Breakpoint 1, run_stonith_agent (agent=0xe0f820 "fence_legacy", action=0xe11fb0 "monitor",
<snip>
479 {
(gdb) bt
#0 run_stonith_agent (agent=0xe0f820 "fence_legacy", action=0xe11fb0 "monitor",
victim=0x0, device_args=Traceback (most recent call last):0xcffe30, port_map=
Traceback (most recent call last):0xcffe80, agent_result=0x7fff70214ef4,
output=0x0, track=0xe11d20) at st_client.c:479
#1 0x0000000000406230 in stonith_device_execute (device=0xe10ff0) at commands.c:140
#2 0x0000000000406404 in stonith_device_dispatch (user_data=0xe10ff0) at commands.c:160
#3 0x00007f03f224ad00 in crm_trigger_dispatch (source=0xe11160, callback=
0x4063dd <stonith_device_dispatch>, userdata=0xe11160) at mainloop.c:105
#4 0x0000003642638f0e in g_main_context_dispatch () from /lib64/libglib-2.0.so.0
#5 0x000000364263c938 in ?? () from /lib64/libglib-2.0.so.0
#6 0x000000364263cd55 in g_main_loop_run () from /lib64/libglib-2.0.so.0
#7 0x00000000004056dc in main (argc=1, argv=0x7fff70215278) at main.c:853
(gdb) n 15
Detaching after fork from child process 28915.
510 if (pid) {
(gdb) n 15
542 track->pid = pid;
(gdb) list
537 track->stdout = p_read_fd;
538 g_child_watch_add(pid, track->done, track);
539 crm_trace("Op: %s on %s, pid: %d, timeout: %ds", action, agent, pid, track->timeout);
540
541 if (track->timeout) {
542 track->pid = pid;
543 track->timer_sigterm = g_timeout_add(1000*track->timeout, st_child_term, track);
544 track->timer_sigkill = g_timeout_add(1000*(track->timeout+5), st_child_kill, track);
545
546 } else {
(gdb) n
543 track->timer_sigterm = g_timeout_add(1000*track->timeout, st_child_term, track);
(gdb) n
544 track->timer_sigkill = g_timeout_add(1000*(track->timeout+5), st_child_kill, track);
(gdb) p agent
$1 = 0xe0f820 "fence_legacy"
(gdb) p action
$2 = 0xe11fb0 "monitor"
(gdb) p args
$3 = 0xe11500 "plugin=external/libvirt\nhostlist=dev2\nhypervisor_uri=qemu+ssh://n8/system\noption=monitor\n"
* (gdb) p track->timeout
$4 = 61000
* (gdb) p 1000*track->timeout
$5 = 61000000
----
1. I added "sleep 3600" to status() of
/usr/lib64/stonith/plugins/external/libvirt.

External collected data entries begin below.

-- ==== Sys2Proof/Machine/RegMap.lean ====
section
/-! DEFINITION. The registers that a read without an effect returns: the register tables of every chapter, by offset. A
register whose read has an effect (a *_POP queue, an RC counter, a semaphore, MBX_n_TAKE) or that latches a record stands in
BusRegs. -/

namespace Sys2Proof.Machine

/-- The word at `off` of one of `n` windows that begin at `base`, `stride` bytes apart. -/
def windowAt (off base stride n : Nat) (f : Nat → List (Nat × W32)) : Option W32 :=
  if base ≤ off ∧ off < base + n * stride then (f ((off - base) / stride)).lookup ((off - base) % stride) else none

/-- A register of domain `d`. -/
def inDom (d : Nat) (r : Option W32) : Option (Nat × W32) := r.map fun w => (d, w)

/-! ### SYS, MBX, CMD and DMA (03, 02) -/

/-- Registers of the SYS block. -/
def State.sysRegs (s : State) : List (Nat × W32) :=
  let y := s.sys
  [(0x00, s.fuse.chipId), (0x04, word [(0, s.fuse.gnssEn.toNat), (1, s.fuse.tempInd.toNat), (8, s.fuse.siRev.toNat)]),
    (0x10, s.sysStateWord), (0x14, s.bootStatusWord), (0x18, s.domStatusWord), (0x1C, s.cfg.sys.bootOn.setWidth 32),
    (0x20, word [(0, s.cfg.sys.autoRun.toNat)]), (0x24, s.fwStatusWord),
    (0x28, word [(0, y.stageValid.toNat), (1, y.stageResult.toNat), (16, y.stageSeq.toNat)])]

/-- MBX_n_DATA0 to MBX_n_CTRL. -/
def State.mbxRegs (s : State) (n : Nat) : List (Nat × W32) :=
  let b := s.mbx n
  atWords 0 b.data.toList ++
    [(0x40, word [(1, b.full.toNat), (8, b.sender.toNat), (12, b.receiver.toNat), (16, b.seq.toNat)])]

/-- Registers of the MBX block. -/
def State.mbxAt (s : State) (off : Nat) : Option W32 :=
  if off = 0x1100 then some s.cmd.semLog else windowAt off 0 0x80 8 s.mbxRegs

/-- Groups with a bit that is set in one copy and clear in its mask. -/
def Cmd.anyIn (c : Cmd) (f : IntGroup → BitVec 32) : Nat :=
  word ((List.range 16).map fun g => (g, (f (Tab.get c.groups g IntGroup.reset) != 0).toNat)) |>.toNat

/-- Registers of an interrupt group. Every source is an event, so the level that RAW shows is that of the present tick
(DEDUCED, log entry 90). -/
def State.intRegs (s : State) (g : Nat) : List (Nat × W32) :=
  let q := Tab.get s.cmd.groups g IntGroup.reset
  [(0x00, Tab.get (s.cmd.raisedAt s.ticks) g 0), (0x04, q.status), (0x08, q.maskMsi), (0x0C, q.pinStatus),
    (0x10, q.maskPin), (0x14, word [(0, q.vecLo.toNat), (8, q.vecHi.toNat)])]

/-- CMD_STATUS: the command processor fetches from INIT on. -/
def State.cmdStatus (s : State) : W32 :=
  let ready := !s.sys.inReset && s.sys.devState != .boot
  word [(0, ready.toNat), (1, s.cmd.stall.toNat), (16, s.cmd.schedUsed)]

/-- CMD_SCHED_STATUS. -/
def State.schedStatus (s : State) : W32 :=
  let due := s.cmd.sched.any fun e => decide (e.at16 ≤ s.now16)
  word [(0, due.toNat), (1, (s.cmd.replies.filter (·.frees)).length)]

/-- Registers of the CMD block. -/
def State.cmdAt (s : State) (off : Nat) : Option W32 :=
  if off = 0 then some s.cmdStatus
  else if off = 4 then some s.schedStatus
  else if off = 0x8200 then
    some (word [(0, s.cmd.anyIn fun q => q.status &&& ~~~q.maskMsi), (16, s.cmd.anyIn fun q => q.pinStatus &&& ~~~q.maskPin)])
  else windowAt off 0x8000 0x20 16 s.intRegs

/-- Registers of a ring. -/
def State.ringRegs (s : State) (n : Nat) : List (Nat × W32) :=
  let r := s.ring n
  [(0x00, r.baseLo), (0x04, r.baseHi),
    (0x08, word [(0, r.sizeLog2.toNat), (4, r.enable.toNat), (5, (!hostToDevice n).toNat), (16, slotBytes n)]),
    (0x0C, r.prod), (0x10, r.cons),
    (0x14, word [(0, (decide (r.used = r.size)).toNat), (1, r.ptrErr.toNat), (2, r.busErr.toNat)]),
    (0x18, word [(0, r.holdUs.toNat), (16, r.modCount.toNat)])]

/-! ### REF, ACD and OUT (04, 05, 08) -/

/-- REF_SWITCH_LAST. -/
def Ref.switchRegs (r : Ref) : List (Nat × W32) :=
  [(0x10, word [(0, r.swValid.toNat), (1, r.swDone.toNat), (2, r.swFrom.toNat), (7, r.swTo.toNat), (12, r.swStepped.toNat),
    (13, r.swSetAside.toNat), (16, r.swSeq.toNat)])] ++ at64 0x14 r.swStep ++ at96 0x1C r.swStart ++ [(0x28, r.swDurUs)]

/-- REF_STATUS. -/
def State.refStatus (s : State) : W32 :=
  let r := s.ref
  word [(0, r.selected.toNat), (5, r.switching.toNat), (6, r.manual.toNat), (8, s.cfg.ref.revertive.toNat),
    (9, r.allLost.toNat), (10, r.standbyBetter.toNat), (16, r.best.toNat)]

/-- Registers of the REF block. -/
def State.refAt (s : State) (off : Nat) : Option W32 :=
  if off < 0x1000 then ([(0x00, s.refStatus), (0x40, s.ref.majNone.setWidth 32)] ++ s.ref.switchRegs).lookup off
  else windowAt off 0x1000 0x100 20 s.refRegs

/-- ACD registers of configuration, offsets 0x100 to 0x408. -/
def State.acdCfgRegs (s : State) : List (Nat × W32) :=
  let c := s.cfg.acd
  let pset : Nat → List (Nat × W32) := fun p =>
    let x := Tab.get c.psets p PSet.reset
    atWords (0x140 + 0x20 * p) [x.bwMhz, x.dampM.setWidth 32, x.servoFloor.setWidth 32, x.lockS ++ x.lockNs]
  let osc : Nat → List (Nat × W32) := fun k =>
    let x := Tab.get c.osc k OscModel.reset
    atWords (0x200 + 0x20 * k) [x.y0, x.y0Free, x.age, x.tempco, x.tempSrc.setWidth 32]
  [(0x100, word [(0, c.modeStep.toNat), (1, c.stepAllow.toNat), (2, c.acqSlew.toNat)]), (0x104, c.slewLimitNs.setWidth 32),
    (0x108, c.stepMinNs), (0x110, c.holdAvgS.setWidth 32), (0x114, c.holdSpecNs.setWidth 32),
    (0x118, word [(0, c.category.toNat), (4, c.primaryQmax.toNat)]),
    (0x120, word [(0, c.owner.toNat), (16, c.servoTimeoutMs.toNat)])] ++
    (List.range 4).flatMap pset ++ (List.range 5).flatMap osc ++
    [(0x2C0, word [(0, c.ocxoClass.toNat), (4, c.atomClass.toNat)]), (0x300, word [(0, c.cpllAtom.toNat)]),
      (0x304, c.ocxoHz.setWidth 32), (0x308, c.atomHz.setWidth 32),
      (0x310, word [(0, c.macerationS.toNat), (16, c.macEarly.toNat)]), (0x314, c.macStabMppt), (0x400, s.acdUtc)] ++
    at64 0x404 (c.leapAt.setWidth 64)
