-- ==== Sys2Proof/Machine/Dispatch.lean ====
section
/-! DEFINITION. The dispatch: one arm for each command. -/

namespace Sys2Proof.Machine
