/-- The TIC (R181 to R203): each event, where it takes effect, leaves the state stated. -/
def Obligations.TicEventsRun : Prop :=
  (∀ dt ch falling fine badCode other s, let u := State.advance s dt
    let n := BitVec.toNat ch
    u.ticWants n falling = true →
    (u.ticTakes n falling = false → exec (.ticEdge dt ch falling fine badCode other) s = .next (u.ticGap n)) ∧
    (u.ticTakes n falling = true → u.ticDead n (BitVec.toNat fine) = true →
      exec (.ticEdge dt ch falling fine badCode other) s = .next (u.ticMiss n falling)) ∧
    (u.ticTakes n falling = true → u.ticDead n (BitVec.toNat fine) = false →
      exec (.ticEdge dt ch falling fine badCode other) s =
        .next (u.ticStamp n falling (BitVec.toNat fine) badCode other))) ∧
  (∀ dt ch s, let u := State.advance s dt
    let n := ch.toNat
    u.ticAbsent n = true →
    exec (.ticPresenceTimeout dt ch) s = .next (((u.modTch n fun c => { c with present := false }).ticMark n 6 0).ticRaise 6 n)) ∧
  (∀ dt ch s, let u := State.advance s dt
    u.ivLate ch.toNat = true →
    exec (.ticIntervalTimeout dt ch) s = .next (u.ivEnd ch.toNat 1 1)) ∧
  (∀ dt s, let u := State.advance s dt
    u.ready pdTic = true → u.coarse = 0 → u.tic.zeroTick < u.ticks →
    let v := (List.range 32).foldl State.wrapRecord u
    ((∃ n < 32, (u.tchCfg n).mode = 2) → exec (.ticCoarseWrap dt) s = .next (v.raise (src 5 13))) ∧
    ((∀ n < 32, (u.tchCfg n).mode ≠ 2) → exec (.ticCoarseWrap dt) s = .next v)) ∧
  (∀ dt c s, let u := State.advance s dt
    let k := BitVec.toNat c
    let v := u.tconv k
    u.ready pdTic = true → k < 36 → u.tic.readyTick + 500 * msTicks ≤ u.ticks → v.warm = false → v.failed = false →
    v.warmWait = false →
    let a := u.modConv k fun v => { v with warmWait := true }
    exec (.ticWarmupEnd dt c) s =
      .next ({ a with tic := { a.tic with recalDue := a.tic.recalDue ||| bitAt 36 k } }.calNext)) ∧
  (∀ dt c unc ss gain seg pts s, let u := State.advance s dt
    let n := BitVec.toNat c
    let r : CalRun := { calUnc := unc, ssRms := ss, gainDev := gain, segDev := seg, points := pts }
    u.calEnds n = true →
    exec (.ticCalDone dt c unc ss gain seg pts) s = .next
      ((if calPasses gain seg then (u.calPass n r).swapHome n else (u.convFail n).coverKeep n).ticCalCount n).calNext) ∧
  (∀ dt c s, let u := State.advance s dt
    let n := c.toNat
    u.recalWanted n = true →
    exec (.ticRecalTrigger dt c) s = .next (({ u with tic := { u.tic with recalDue := u.tic.recalDue ||| bitAt 36 n } }).calNext)) ∧
  (∀ dt sp s, let u := State.advance s dt
    let i := sp.toNat
    u.overlapOver i = true →
    exec (.ticSubstHandover dt sp) s = .next ((if u.swapAgrees i then u.swapOver i else u.swapAbandon i).calNext)) ∧
  (∀ dt s, let u := State.advance s dt
    u.ready pdTic = true →
    let f : Nat → TicCh → TicCh := fun n c => { c with eTic := ebSat (u.eTicOf n c.conv.toNat) }
    exec (.ticEticUpdate dt) s = .next (({ u with tic := { u.tic with ch := Tab.mapIdx u.tic.ch f } }).calNext))

/-- The outputs (R204 to R231): each event, where it takes effect, leaves the state stated. -/
def Obligations.OutputEventsRun : Prop :=
  (∀ dt k s, let u := State.advance s dt
    let n := k.toNat
    u.ready pdTime = true → (u.synCfg n).on = true → (u.syn n).lock = false →
    exec (.synLock dt k) s = .next (u.synLocked n)) ∧
  (∀ dt k s, let u := State.advance s dt
    u.ready pdTime = true → (u.syn k.toNat).lock = true →
    exec (.synUnlock dt k) s = .next (u.synUnlock k.toNat)) ∧
  (∀ dt n s, let u := State.advance s dt
    let i := BitVec.toNat n
    u.canStart i = true →
    (u.sqHit (u.ochCfg i).sqMask = false →
      let v := u.modOch i fun o => { o with
        running := true, sqAuto := false, sqCause := 0, aligned := false, misTick := u.ticks }
      exec (.outputStart dt n) s = .next (v.outUnsynced i).pairEval) ∧
    (u.sqHit (u.ochCfg i).sqMask = true → (u.och i).sqAuto = false →
      exec (.outputStart dt n) s =
        .next (((u.modOch i fun o => { o with sqAuto := true, sqCause := 1 }).outRaise 8 i).outUnsynced i))) ∧
  (∀ dt n errPs s, let u := State.advance s dt
    let i := BitVec.toNat n
    let o := u.och i
    u.ready pdTime = true → o.running = true → (u.ochCfg i).sync = false → o.bypassAct = false →
    u.gridTick 0 1 = true →
    let ok := decide (Int.natAbs errPs ≤ 20) && !o.gliding
    let v := u.modOch i fun o => { o with
      aligned := ok, trimPs := o.trimPs - errPs, misTick := if o.aligned && !ok then u.ticks else o.misTick }
    exec (.alignerCompare dt n errPs) s = .next
      ((if ok = true ∧ o.aligned = false then v.outRaise 4 i else v).alignClear).pairEval) ∧
  (∀ dt n s, let u := State.advance s dt
    let i := n.toNat
    (u.och i).gliding = true → u.perrNow i = 0 →
    exec (.glideEnd dt n) s = .next (u.modOch i fun o => { o with gliding := false, phaseErr := 0, misTick := u.ticks })) ∧
  (∀ dt n s, let u := State.advance s dt
    u.alignLate n.toNat = true →
    exec (.alignHoldTimer dt n) s = .next (u.faultAssert 65)) ∧
  (∀ dt s, let u := State.advance s dt
    u.ready pdTime = true →
    exec (.outSyncExecute dt) s = .next (u.syncRunAll)) ∧
  (∀ dt m s, let u := State.advance s dt
    let i := BitVec.toNat m
    let t := u.otp i
    let d := ps16 (u.otpCfg i).delayPs.toInt
    let inst := u.tpInst i ((u.now16 : Int) + d).toNat
    t.running = true → t.fresh inst = true → t.lowUntilS = false ∨ inst % sec16 = 0 →
    exec (.tpPulse dt m) s = .next (u.tpFire i inst ((inst : Int) - d))) ∧
  (∀ dt m s, let u := State.advance s dt
    let t := u.otp m.toNat
    let w := ceilDiv ((u.otpCfg m.toNat).widthNs.toNat * 5) 4
    t.high = true → t.highFrom + w ≤ u.ticks →
    exec (.tpPulseEnd dt m) s = .next (u.modOtp m.toNat fun t => { t with high := false })) ∧
  (∀ dt k s, let u := State.advance s dt
    let i := BitVec.toNat k
    let t := u.otod i
    let sec := ((u.now16 : Int) + ps16 (u.otodCfg i).delayPs.toInt).toNat / sec16
    t.running = true → (∀ l, t.lastSec = some l → l < sec) →
    exec (.todMessage dt k) s = .next (u.todSend i sec)) ∧
  (∀ dt good meanFs sigma s, let u := State.advance s dt
    ∀ r, u.out.echo = some r →
    exec (.echoDone dt good meanFs sigma) s = .next (u.echoResult r (BitVec.toNat good) meanFs (BitVec.toNat sigma)))

/-- The Ethernet ports and capture (R233 to R257): each event, where it takes effect, leaves the state stated. -/
def Obligations.PortEventsRun : Prop :=
  (∀ dt lane desc frame s, let u := State.advance s dt
    let l := BitVec.toNat lane
    let r := u.ring (36 + l)
    let d := txDesc desc
    let c := u.laneCfg l
    u.laneUsable l = true → u.ready pdPcie = true → r.enable = true → r.fetch ≠ r.prod →
    let a := { u with cmd := { u.cmd with rings := Tab.mod u.cmd.rings (36 + l) fun q =>
      { q with fetch := q.fetch + 1 } } }
    (d.refused c frame ≠ 0 → exec (.txDescriptorFetch dt lane desc frame) s =
      .next (((a.completeTx l (d.refused c frame) r.fetch.toNat d.cookie none).ethCount l 12).ethRaise 4 l)) ∧
    (d.refused c frame = 0 → c.enable = true → u.qFull (8 * l + d.cls) = false →
      exec (.txDescriptorFetch dt lane desc frame) s = .next (a.hostFrame l r.fetch.toNat d frame))) ∧
  (∀ dt lane phase f s, let u := State.advance s dt
    let l := BitVec.toNat lane
    u.laneActive l = true → (u.lane l).linkUp = true → 1 ≤ rxLength f →
    let t := u.rxStamp l phase
    let o := (u.laneCfg l).outcome f
    let a := (u.rxPath l f).rxCount l o (rxLength f)
    ((u.laneCfg l).laneMode = 1 →
      exec (.frameReceive dt lane phase f) s = .next (if a.capOn l then a.capFrame l t o f else a)) ∧
    ((u.laneCfg l).laneMode ≠ 1 →
      exec (.frameReceive dt lane phase f) s = .next (if o = .ok then a.rxHost l t f else a))) ∧
  (∀ dt lane phase s, let u := State.advance s dt
    let l := BitVec.toNat lane
    let t0 := u.now16 + phase
    u.laneActive l = true → (u.lane l).linkUp = true → u.frameEdge l t0 = true → (u.laneCfg l).laneMode ≠ 1 →
    (∀ f b, u.commitDue l = some (f, b) →
      exec (.frameRelease dt lane phase) s = .next (u.toWire l 7 f (b.slot - u.pre16 l) b.slot)) ∧
    (u.commitDue l = none → ∀ c f, c < 7 → (∀ k, c < k → k < 7 → u.headMay l k t0 = none) → u.headMay l c t0 = some f →
      exec (.frameRelease dt lane phase) s = .next (u.toWire l c f t0 (t0 + u.pre16 l)))) ∧
  (∀ dt lane s, let u := State.advance s dt
    let l := BitVec.toNat lane
    ∀ f, (u.tlane l).wireFrame = some f → f.commit = none → u.laneLive l = true → (u.tlane l).wireEnd ≤ u.ticks →
    exec (.txComplete dt lane) s = .next (u.txDone l f)) ∧
  (∀ dt lane ps s, let u := State.advance s dt
    let l := BitVec.toNat lane
    u.laneActive l = true → (u.lane l).linkUp = false →
    exec (.linkUp dt lane ps) s = .next (((u.modLane l fun x => { x with
      linkUp := true, blockLock := true, fecLock := (u.laneCfg l).fec, delayValid := true
      rxPhasePs := ps }).ethRaise 0 l 0 0 1).capLink l true)) ∧
  (∀ dt lane s, let u := State.advance s dt
    let l := BitVec.toNat lane
    (u.lane l).linkUp = true →
    exec (.linkDown dt lane) s = .next ((((u.modLane l fun x => { x with
      linkUp := false, blockLock := false, fecLock := false, delayValid := false }).ethCount l 19).ethRaise 1 l 0 1
        0).capLink l false)) ∧
  (∀ dt q s, let u := State.advance s dt
    let n := BitVec.toNat q
    has u.eth.relock n = true → u.ready (pdQ n) = true →
    let a := { u with eth := { u.eth with relock := u.eth.relock &&& ~~~(bitAt 4 n) } }
    exec (.quadReady dt q) s = .next (a.raise (src 7 10) n (u.quadMode n))) ∧
  (∀ dt lane s, let u := State.advance s dt
    let l := BitVec.toNat lane
    u.capRuns l = true → u.capMsDue l = true →
    exec (.captureIntervalOpen dt lane) s = .next (u.capRoll l)) ∧
  (∀ dt lane s, let u := State.advance s dt
    let l := BitVec.toNat lane
    u.capRuns l = true → u.capMsDue l = false → u.capLate l = true →
    exec (.captureIntervalTimeout dt lane) s = .next (u.capRoll l)) ∧
  (∀ dt lane s, let u := State.advance s dt
    let l := BitVec.toNat lane
    ∀ c t, (u.lane l).closed = c :: t → u.laneLive l = true →
    exec (.captureRootReady dt lane) s = .next (u.rootReady l c)) ∧
  (∀ dt lane s, let u := State.advance s dt
    let l := lane.toNat
    u.superDue l = true → u.laneLive l = true →
    exec (.captureSuperRoot dt lane) s = .next (u.superWrite l)) ∧
  (∀ dt lane s, let u := State.advance s dt
    let l := BitVec.toNat lane
    u.capRuns l = true → 0 < (u.lane l).lossCount → 0 < u.stageFree l →
    exec (.captureLossRecord dt lane) s = .next ((u.capRoll l).capLoss l)) ∧
  (∀ dt lane s, let u := State.advance s dt
    let l := BitVec.toNat lane
    let x := u.lane l
    u.capMayResume l = true → x.suspCount ≠ 0 →
    let a := ((u.modLane l fun y => { y with capSusp := false, suspCount := 0 }).capRoll l).capLoss l
    exec (.captureResume dt lane) s = .next ((a.capRecord l (taiWords x.suspAt ++
      [ebWord x.suspEb x.suspFlags, BitVec.ofNat 32 x.suspCount, x.suspCause.setWidth 32, capW6 l 1])).ethRaise 8 l))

[root at dev1 external]# diff -u libvirt.ORG libvirt
--- libvirt.ORG 2012-07-17 13:10:01.000000000 +0900
+++ libvirt 2012-07-30 13:36:19.661431208 +0900
@@ -221,6 +221,7 @@
;;
status)
+ sleep 3600
libvirt_check_config
libvirt_status
exit $?
2. service corosync start ; service pacemaker start
3. cibadmin -U -x test.xml
4. When I wait for 61 seconds (timeout value of start),
[root at dev1 ~]# crm_mon -rf1
============
Last updated: Mon Jul 30 13:18:48 2012
Last change: Mon Jul 30 13:15:08 2012 via cibadmin on dev1
Stack: corosync
Current DC: dev1 (-1788499776) - partition with quorum
Version: 1.1.7-33119da
2 Nodes configured, unknown expected votes
1 Resources configured.
============
Online: [ dev1 dev2 ]
Full list of resources:
f-2 (stonith:external/libvirt): Started dev1 FAILED
Migration summary:
* Node dev2:
* Node dev1:
f-2: migration-threshold=1 fail-count=1000000
Failed actions:
* f-2_start_0 (node=dev1, call=-1, rc=1, status=Timed Out): unknown error
[root at dev1 ~]# ps -ef|egrep "UID|corosync|pacemaker|stonith|fence|sleep"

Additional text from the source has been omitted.